Try it:
Print the data that follows exactly as it stands, from its first line through the line containing "def mayChange : Instr → List Field", and stop there.
++++ Data under study ++++
-- ==== Sys2Proof/Certificates/Slice0/Obligations.lean ====
section
/-! DEFINITION. The statements about the block. -/

open Sys2Proof Sys2Proof.Machine

namespace Sys2Proof.Claims

/-- The fields of the state that a command may change. -/
def mayChange : Instr → List Field
  | .qAbort ..
  | .acreSliceEnd ..
  | .acreStoreStep ..
  | .groupSaveComplete ..
  | .iaddIsub ..
  | .imulImulh ..
  | .imad ..
  | .iminImax ..
  | .mov ..
  | .andOrXorAndn ..
  | .shlShrSar ..
  | .popcClzBrev ..
  | .bfeBfi ..
  | .faddFmulFfma ..
  | .fminFmax ..
  | .specialFunction ..
  | .cmp ..
  | .sel ..
  | .cvt ..
  | .oscl ..
  | .qnt ..
  | .dq ..
  | .shfl ..
  | .vote ..
  | .redu ..
  | .rdln ..
  | .viImmediate ..
  | .ldg ..
  | .stg ..
  | .ldl ..
  | .stl ..
  | .ldu ..
  | .atomg ..
  | .atoml ..
  | .pref ..
  | .bra ..
  | .braD ..
  | .join ..
  | .call ..
  | .ret ..
  | .exit ..
  | .uArithmetic ..
  | .ucmp ..
  | .mld ..
  | .mmul ..
  | .mrd ..
  | .mclr ..
  | .mrel ..
  | .nopInstruction ..
  | .s2vS2u ..
  | .u2s ..
  | .fenceInstruction ..
  | .fenceIo ..
  | .bar ..
  | .evwait ..
  | .evsig ..
  | .sleep ..
  | .yield ..
  | .trap ..
  | .loadDataReturn ..
  | .deadlockRaise ..
  | .channelEnable ..
  | .channelDisable ..
  | .channelAbort ..
  | .kick ..
  | .moverDescriptorFetch ..
  | .moverHalt ..
  | .moverPermissionError ..
  | .watchdogExpiry ..
  | .deadlineExpiry ..
  | .stopTimeout ..
  | .fenceDrainExpiry ..
  | .computePartReset ..
  | .engineDrainTimeout ..
  | .routesInPlace
  | .errRsp ..
  | .remoteRequestTimeout ..
  | .illegalEncoding .. => [.free, .mem, .exposed, .ext, .fns, .store, .cmds, .ctxs, .cores, .groups, .waiters, .lines, .dirClock, .hides, .plans, .seqs, .movers, .eg, .wms, .ao, .engines, .fab, .out]
  | .signal ..
  | .wait ..
  | .query ..
  | .homeRequest ..
  | .homeTransactionEnd ..
  | .cxlMemRequest ..
  | .engineRequest ..
  | .rd ..
  | .wr ..
  | .atom ..
  | .coh ..
  | .mvw ..
  | .remoteEvsig ..
  | .remoteEvwait ..
  | .snpAck .. => [.mem, .exposed, .ext, .fns, .store, .cmds, .ctxs, .cores, .waiters, .lines, .dirClock, .hides, .ao, .fab, .out]
  | .furlongMoveRequest ..
  | .vfManagementWrite ..
  | .kodRead ..
  | .kodWrite ..
  | .kodDescribe ..
  | .profileSwitch ..
  | .profileCopy ..
  | .firmwareStage ..
  | .firmwareCommit ..
  | .shiftProgramStage ..
  | .shiftProgramCommit ..
  | .shiftProgramStore ..
  | .hideReset ..
  | .firmwareStart => [.free, .mem, .exposed, .scrubbed, .ext, .fns, .store, .cmds, .ctxs, .live, .allocs, .tlb, .cores, .groups, .waiters, .lines, .dirClock, .hides, .moves, .mgrMoved, .plans, .seqs, .movers, .eg, .wms, .kod, .ao, .gov, .pow, .engines, .fab, .out]
  | .migrationCopyDone ..
  | .atsTranslationCompletion ..
  | .unmap ..
  | .invalidate ..
  | .atsInvalidateRequest ..
  | .invalidationAck .. => [.free, .mem, .exposed, .ext, .fns, .store, .cmds, .ctxs, .allocs, .tlb, .ats, .cores, .groups, .waiters, .lines, .dirClock, .hides, .plans, .seqs, .movers, .eg, .wms, .ao, .engines, .fab, .out]
  | .linkPhyUp ..
  | .linkPhyDown ..
  | .flitReceive ..
  | .linkAckTimeout ..
  | .hello ..
  | .linkmap .. => [.mem, .exposed, .ext, .fns, .cores, .eg, .ao, .fab, .out]
  | .verSelectWrite ..
  | .queueDisable ..
  | .pushSlotWrite ..
  | .completionHeadWrite ..
  | .completionInterruptTimeout .. => [.fns, .out]
  | .ringFetchError ..
  | .cqWriteError ..
  | .stagedRecordWrite ..
  | .alarmPosting => [.mem, .exposed, .ext, .fns, .ao, .out]
  | .kernel ..
  | .engineProgress ..
  | .engineHeld ..
  | .engineReleased .. => [.cmds]
  | .eventQueueEnable ..
  | .eventQueueDisable ..
  | .eventQueueHeadWrite .. => [.fns, .ao, .out]
  | .acreBBlockLoaded ..
  | .acreReadoutStep ..
  | .acreOperationEnd .. => [.mem, .exposed, .ext, .fns, .store, .cmds, .ctxs, .cores, .waiters, .lines, .dirClock, .hides, .movers, .ao, .fab, .out]
  | .moverRestart ..
  | .channelStop ..
  | .channelContinue .. => [.movers]
  | .sourceLatch ..
  | .holdOffExpiry ..
  | .coalesceExpiry .. => [.cores, .eg]
  | .computePartResetEnd ..
  | .hideKeyGenerated ..
  | .hideScrubEnd .. => [.free, .mem, .exposed, .scrubbed, .ext, .fns, .store, .cmds, .ctxs, .live, .allocs, .tlb, .cores, .groups, .waiters, .lines, .dirClock, .hides, .moves, .plans, .seqs, .movers, .eg, .wms, .kod, .ao, .pow, .engines, .fab, .out]
  | .floorMiss
  | .avsReadback ..
  | .avsRetry .. => [.free, .cores, .eg, .gov]
  | .timeRefLoss
  | .entropyReady
  | .entropyHealthFailure => [.free, .cores, .eg, .pow]
  | .stackPortReady ..
  | .stackPortDown ..
  | .stackReadResponse .. => [.free, .mem, .exposed, .scrubbed, .ext, .fns, .store, .cmds, .ctxs, .live, .allocs, .tlb, .cores, .groups, .waiters, .lines, .dirClock, .hides, .plans, .seqs, .movers, .eg, .wms, .kod, .ao, .pow, .engines, .sports, .fab, .out]
  | .registerWrite ..
  | .storeBufferEntryLeave .. => [.free, .mem, .exposed, .scrubbed, .ext, .fns, .store, .cmds, .ctxs, .live, .allocs, .tlb, .cores, .groups, .waiters, .lines, .dirClock, .hides, .moves, .mgrMoved, .plans, .seqs, .movers, .eg, .wms, .boxes, .kod, .ao, .gov, .pow, .engines, .fab, .out]
  | .functionReset ..
  | .flrReport .. => [.free, .mem, .exposed, .ext, .fns, .store, .cmds, .ctxs, .live, .allocs, .tlb, .cores, .groups, .waiters, .lines, .dirClock, .hides, .plans, .seqs, .movers, .eg, .wms, .boxes, .ao, .engines, .fab, .out]
  | .doorbell ..
  | .contextLoad .. => [.free, .mem, .exposed, .ext, .fns, .store, .cmds, .ctxs, .cores, .groups, .waiters, .lines, .dirClock, .hides, .movers, .eg, .ao, .engines, .fab, .out]
  | .descriptorFetchResponse ..
  | .vfEnableChange .. => [.fns]
  | .nop ..
  | .fence .. => [.mem, .exposed, .ext, .fns, .cmds, .ctxs, .hides, .ao, .out]
  | .copy ..
  | .fill .. => [.fns, .cmds, .hides, .movers]
  | .foreign ..
  | .engineDetach .. => [.mem, .exposed, .ext, .fns, .cmds, .ctxs, .hides, .ao, .engines, .out]
  | .seqClose ..
  | .stepCommit .. => [.mem, .exposed, .ext, .fns, .store, .cmds, .ctxs, .cores, .waiters, .lines, .dirClock, .hides, .plans, .seqs, .wms, .ao, .fab, .out]
  | .mailboxInWrite ..
  | .mailboxTakeOutbound .. => [.cores, .eg, .boxes, .out]
  | .mailboxOutWrite ..
  | .mailboxTakeInbound .. => [.boxes]
  | .mctpControl ..
  | .entdaa .. => [.kod, .out]
  | .furlongWake ..
  | .clockedTestMode .. => [.pow]
  | .tapBypass
  | .tapIdcode => [.pow, .out]
  | .powerOnReset ..
  | .warmReset .. => [.btime, .mem, .exposed, .scrubbed, .fns, .store, .cmds, .nextCid, .ctxs, .live, .allocs, .nextObj, .tlb, .ats, .cores, .groups, .waiters, .lines, .dirClock, .hides, .moves, .mgrMoved, .plans, .seqs, .pendOrder, .movers, .eg, .wms, .boxes, .kod, .ao, .gov, .pow, .engines, .sports, .fab, .out]
  | .engineAttach ..
  | .enginePaused .. => [.engines]
  | .routeCompute
  | .epochTableExpiry => [.fab]
  | .ready ..
  | .go .. => [.mem, .exposed, .ext, .fns, .ao, .fab, .out]
  | .functionResetEnd .. => [.fns, .store]
  | .queueEnable .. => [.mem, .exposed, .ext, .fns, .tlb, .ao, .out]
  | .queueDrainEnd .. => [.mem, .exposed, .ext, .fns, .store, .tlb, .ao, .out]
  | .commandAccept .. => [.mem, .exposed, .ext, .fns, .store, .cmds, .nextCid, .ctxs, .allocs, .tlb, .hides, .wms, .ao, .fab, .out]
  | .reservationAdmit .. => [.mem, .exposed, .ext, .fns, .store, .cmds, .ctxs, .allocs, .tlb, .hides, .wms, .ao, .fab, .out]
  | .commandDispatch .. => [.mem, .exposed, .ext, .fns, .store, .cmds, .ctxs, .allocs, .tlb, .hides, .wms, .ao, .pow, .fab, .out]
  | .endOfCommandReport .. => [.mem, .exposed, .ext, .fns, .store, .cmds, .ctxs, .cores, .groups, .waiters, .lines, .dirClock, .hides, .plans, .seqs, .wms, .ao, .engines, .fab, .out]
  | .recordWriteError .. => [.ext, .fns, .ao]
  | .ctxCreate .. => [.mem, .exposed, .ext, .fns, .store, .cmds, .ctxs, .live, .allocs, .cores, .waiters, .lines, .dirClock, .hides, .wms, .ao, .fab, .out]
  | .ctxDestroy .. => [.free, .mem, .exposed, .ext, .fns, .store, .cmds, .ctxs, .live, .allocs, .tlb, .cores, .groups, .waiters, .lines, .dirClock, .hides, .plans, .seqs, .movers, .eg, .wms, .ao, .engines, .fab, .out]
  | .map .. => [.mem, .exposed, .ext, .fns, .cmds, .ctxs, .allocs, .nextObj, .tlb, .hides, .wms, .ao, .out]
  | .acre .. => [.hides]
  | .planLoad .. => [.mem, .exposed, .ext, .fns, .store, .cmds, .ctxs, .allocs, .tlb, .hides, .plans, .wms, .ao, .fab, .out]
  | .seqOpen .. => [.mem, .exposed, .ext, .fns, .store, .cmds, .ctxs, .cores, .waiters, .lines, .dirClock, .hides, .seqs, .pendOrder, .wms, .ao, .pow, .fab, .out]
  | .seqStep .. => [.mem, .exposed, .ext, .fns, .cmds, .ctxs, .hides, .plans, .ao, .out]
  | .seqAdmit => [.mem, .exposed, .ext, .fns, .store, .cmds, .ctxs, .cores, .waiters, .lines, .dirClock, .hides, .seqs, .wms, .ao, .pow, .fab, .out]
  | .stepBuild .. => [.mem, .exposed, .ext, .fns, .store, .cmds, .ctxs, .allocs, .cores, .waiters, .lines, .dirClock, .hides, .plans, .seqs, .wms, .ao, .fab, .out]
  | .stageIssue .. => [.fns, .cmds, .nextCid, .hides, .plans, .pow]
  | .servingReserveStaging .. => [.plans]
  | .acreOperationStart .. => [.mem, .exposed, .ext, .cmds, .hides, .movers, .pow]
  | .acreStepAbandon .. => [.cmds, .hides, .movers]
  | .acreResume .. => [.cmds, .hides]
  | .coreErr .. => [.free, .mem, .exposed, .ext, .fns, .store, .cmds, .ctxs, .cores, .groups, .waiters, .lines, .dirClock, .hides, .plans, .seqs, .movers, .eg, .wms, .boxes, .ao, .pow, .engines, .fab, .out]
  | .groupPlacement .. => [.mem, .exposed, .ext, .fns, .cmds, .cores, .groups, .waiters, .hides, .pow, .fab]
  | .groupResume .. => [.mem, .exposed, .ext, .fns, .store, .cmds, .ctxs, .cores, .groups, .waiters, .lines, .dirClock, .hides, .ao, .pow, .fab, .out]
  | .fenceComplete .. => [.cmds, .cores]
  | .deadlockEvaluationTick => [.ctxs]
  | .drainWindowExpiry .. => [.free, .mem, .exposed, .ext, .fns, .store, .cmds, .ctxs, .cores, .groups, .waiters, .lines, .dirClock, .hides, .moves, .plans, .seqs, .movers, .eg, .wms, .kod, .ao, .pow, .engines, .fab, .out]
  | .furlongJoin .. => [.cores, .moves, .kod, .pow]
  | .spanStart .. => [.cmds, .cores, .groups, .hides]
  | .grainChargeTick => [.fns, .ctxs, .hides]
  | .coreSliceExpiry .. => [.cores, .groups]
  | .slowdownWindowEnd .. => [.mem, .exposed, .ext, .fns, .ctxs, .ao, .out]
  | .rebalancePeriodEnd => [.free, .mem, .exposed, .ext, .fns, .hides, .moves, .mgrMoved, .ao, .out]
  | .migrationFenceEnd .. => [.mem, .exposed, .ext, .fns, .cmds, .ctxs, .cores, .groups, .waiters, .hides, .ao, .fab, .out]
  | .moverRunStart .. => [.free, .movers]
  | .moverBurstComplete .. => [.free, .mem, .exposed, .ext, .fns, .store, .cmds, .ctxs, .cores, .waiters, .lines, .dirClock, .hides, .movers, .eg, .ao, .fab, .out]
  | .inputStall .. => [.mem, .exposed, .ext, .fns, .movers, .ao, .out]
  | .srcSetpWrite .. => [.cores, .eg, .out]
  | .srcPendWrite .. => [.eg]
  | .acknowledge .. => [.eg, .out]
  | .endOfInterrupt .. => [.mem, .exposed, .ext, .fns, .cores, .eg, .ao, .out]
  | .watermarkStickyClear .. => [.free, .mem, .exposed, .ext, .fns, .wms, .ao, .out]
  | .selfTestEnd .. => [.free, .mem, .exposed, .ext, .fns, .store, .cmds, .ctxs, .cores, .groups, .waiters, .lines, .dirClock, .hides, .plans, .seqs, .movers, .eg, .wms, .kod, .ao, .pow, .engines, .fab, .out]
  | .computePartResetTimeout .. => [.free, .mem, .exposed, .scrubbed, .ext, .fns, .store, .cmds, .ctxs, .live, .allocs, .tlb, .cores, .groups, .waiters, .lines, .dirClock, .hides, .plans, .seqs, .movers, .eg, .wms, .kod, .ao, .pow, .engines, .fab, .out]
  | .pendingLiveApply .. => [.free, .mem, .exposed, .ext, .fns, .cmds, .ctxs, .hides, .moves, .mgrMoved, .wms, .kod, .ao, .gov, .out]
  | .configStoreCommit .. => [.free, .mem, .exposed, .ext, .fns, .kod, .ao, .out]
  | .journalMirrorCopy .. => [.free, .mem, .exposed, .ext, .fns, .ao, .out]
  | .paceMeasurement .. => [.gov, .out]
  | .avsRequest .. => [.free, .cores, .eg, .gov, .out]
  | .powerCapAdjust .. => [.gov]
  | .thermalSample .. => [.free, .mem, .exposed, .scrubbed, .ext, .fns, .store, .cmds, .ctxs, .live, .allocs, .tlb, .cores, .groups, .waiters, .lines, .dirClock, .hides, .plans, .seqs, .movers, .eg, .wms, .kod, .ao, .gov, .pow, .engines, .fab, .out]
  | .furlongSleep .. => [.cores, .pow]
  | .rtcTrim => []
  | .powerLossAlarm => [.btime, .free, .mem, .exposed, .scrubbed, .fns, .store, .cmds, .nextCid, .ctxs, .live, .allocs, .nextObj, .tlb, .ats, .cores, .groups, .waiters, .lines, .dirClock, .hides, .moves, .mgrMoved, .plans, .seqs, .pendOrder, .movers, .eg, .wms, .boxes, .kod, .ao, .gov, .pow, .engines, .sports, .fab]
  | .vbatLow => [.free, .cores, .eg, .ao, .pow]
  | .tamper => [.free, .mem, .exposed, .scrubbed, .cores, .hides, .eg, .ao, .pow]
  | .debugRequest => [.mem, .exposed, .scrubbed, .hides, .pow]
  | .debugOpen => [.store, .cmds, .ctxs, .live, .allocs, .tlb, .ats, .cores, .groups, .waiters, .lines, .hides, .moves, .plans, .seqs, .kod, .pow]
  | .hideStart .. => [.mem, .exposed, .scrubbed, .fns, .cores, .hides, .eg, .pow, .out]
  | .firmwareRestart .. => [.free, .cores, .eg, .boxes, .ao, .pow]
  | .hostReadCompletion .. => [.free, .mem, .exposed, .ext, .fns, .store, .cmds, .ctxs, .allocs, .tlb, .cores, .groups, .waiters, .lines, .dirClock, .hides, .plans, .seqs, .movers, .eg, .wms, .ao, .engines, .fab, .out]
  | .helloTimer .. => [.out]
  | .snp .. => [.lines, .fab, .out]
  | .rdRsp .. => [.mem, .exposed, .ext, .fns, .store, .cmds, .ctxs, .allocs, .tlb, .cores, .hides, .wms, .ao, .fab, .out]
  | .wrAck .. => [.mem, .exposed, .ext, .fns, .cmds, .ctxs, .hides, .ao, .fab, .out]
  | .atomRsp .. => [.cores, .hides, .fab, .out]
  | .cohRsp .. => [.mem, .exposed, .ext, .lines, .dirClock, .hides, .fab, .out]
  | .reservedOk .. => [.hides, .fab, .out]
  | .wake .. => [.mem, .exposed, .ext, .fns, .store, .cmds, .ctxs, .cores, .groups, .waiters, .lines, .dirClock, .hides, .ao, .fab, .out]
  | .flowControlCreditReturn .. => [.free, .cmds, .movers, .sports]
  | .creditSilenceExpiry .. => [.cmds, .movers]
  | .alwaysOnPowerUp => [.btime, .mem, .exposed, .scrubbed, .fns, .store, .cmds, .nextCid, .ctxs, .live, .allocs, .nextObj, .tlb, .ats, .cores, .groups, .waiters, .lines, .dirClock, .hides, .moves, .mgrMoved, .plans, .seqs, .pendOrder, .movers, .eg, .wms, .boxes, .kod, .ao, .gov, .pow, .engines, .sports, .fab]
  | .warmrstAssertion => [.btime, .mem, .exposed, .scrubbed, .fns, .store, .cmds, .nextCid, .ctxs, .live, .allocs, .nextObj, .tlb, .ats, .cores, .groups, .waiters, .lines, .dirClock, .hides, .moves, .mgrMoved, .plans, .seqs, .pendOrder, .movers, .eg, .wms, .boxes, .kod, .gov, .pow, .engines, .sports, .fab]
++++
Reply:
-- ==== Sys2Proof/Certificates/Slice0/Obligations.lean ====
section
/-! DEFINITION. The statements about the block. -/

open Sys2Proof Sys2Proof.Machine

namespace Sys2Proof.Claims

/-- The fields of the state that a command may change. -/
def mayChange : Instr → List Field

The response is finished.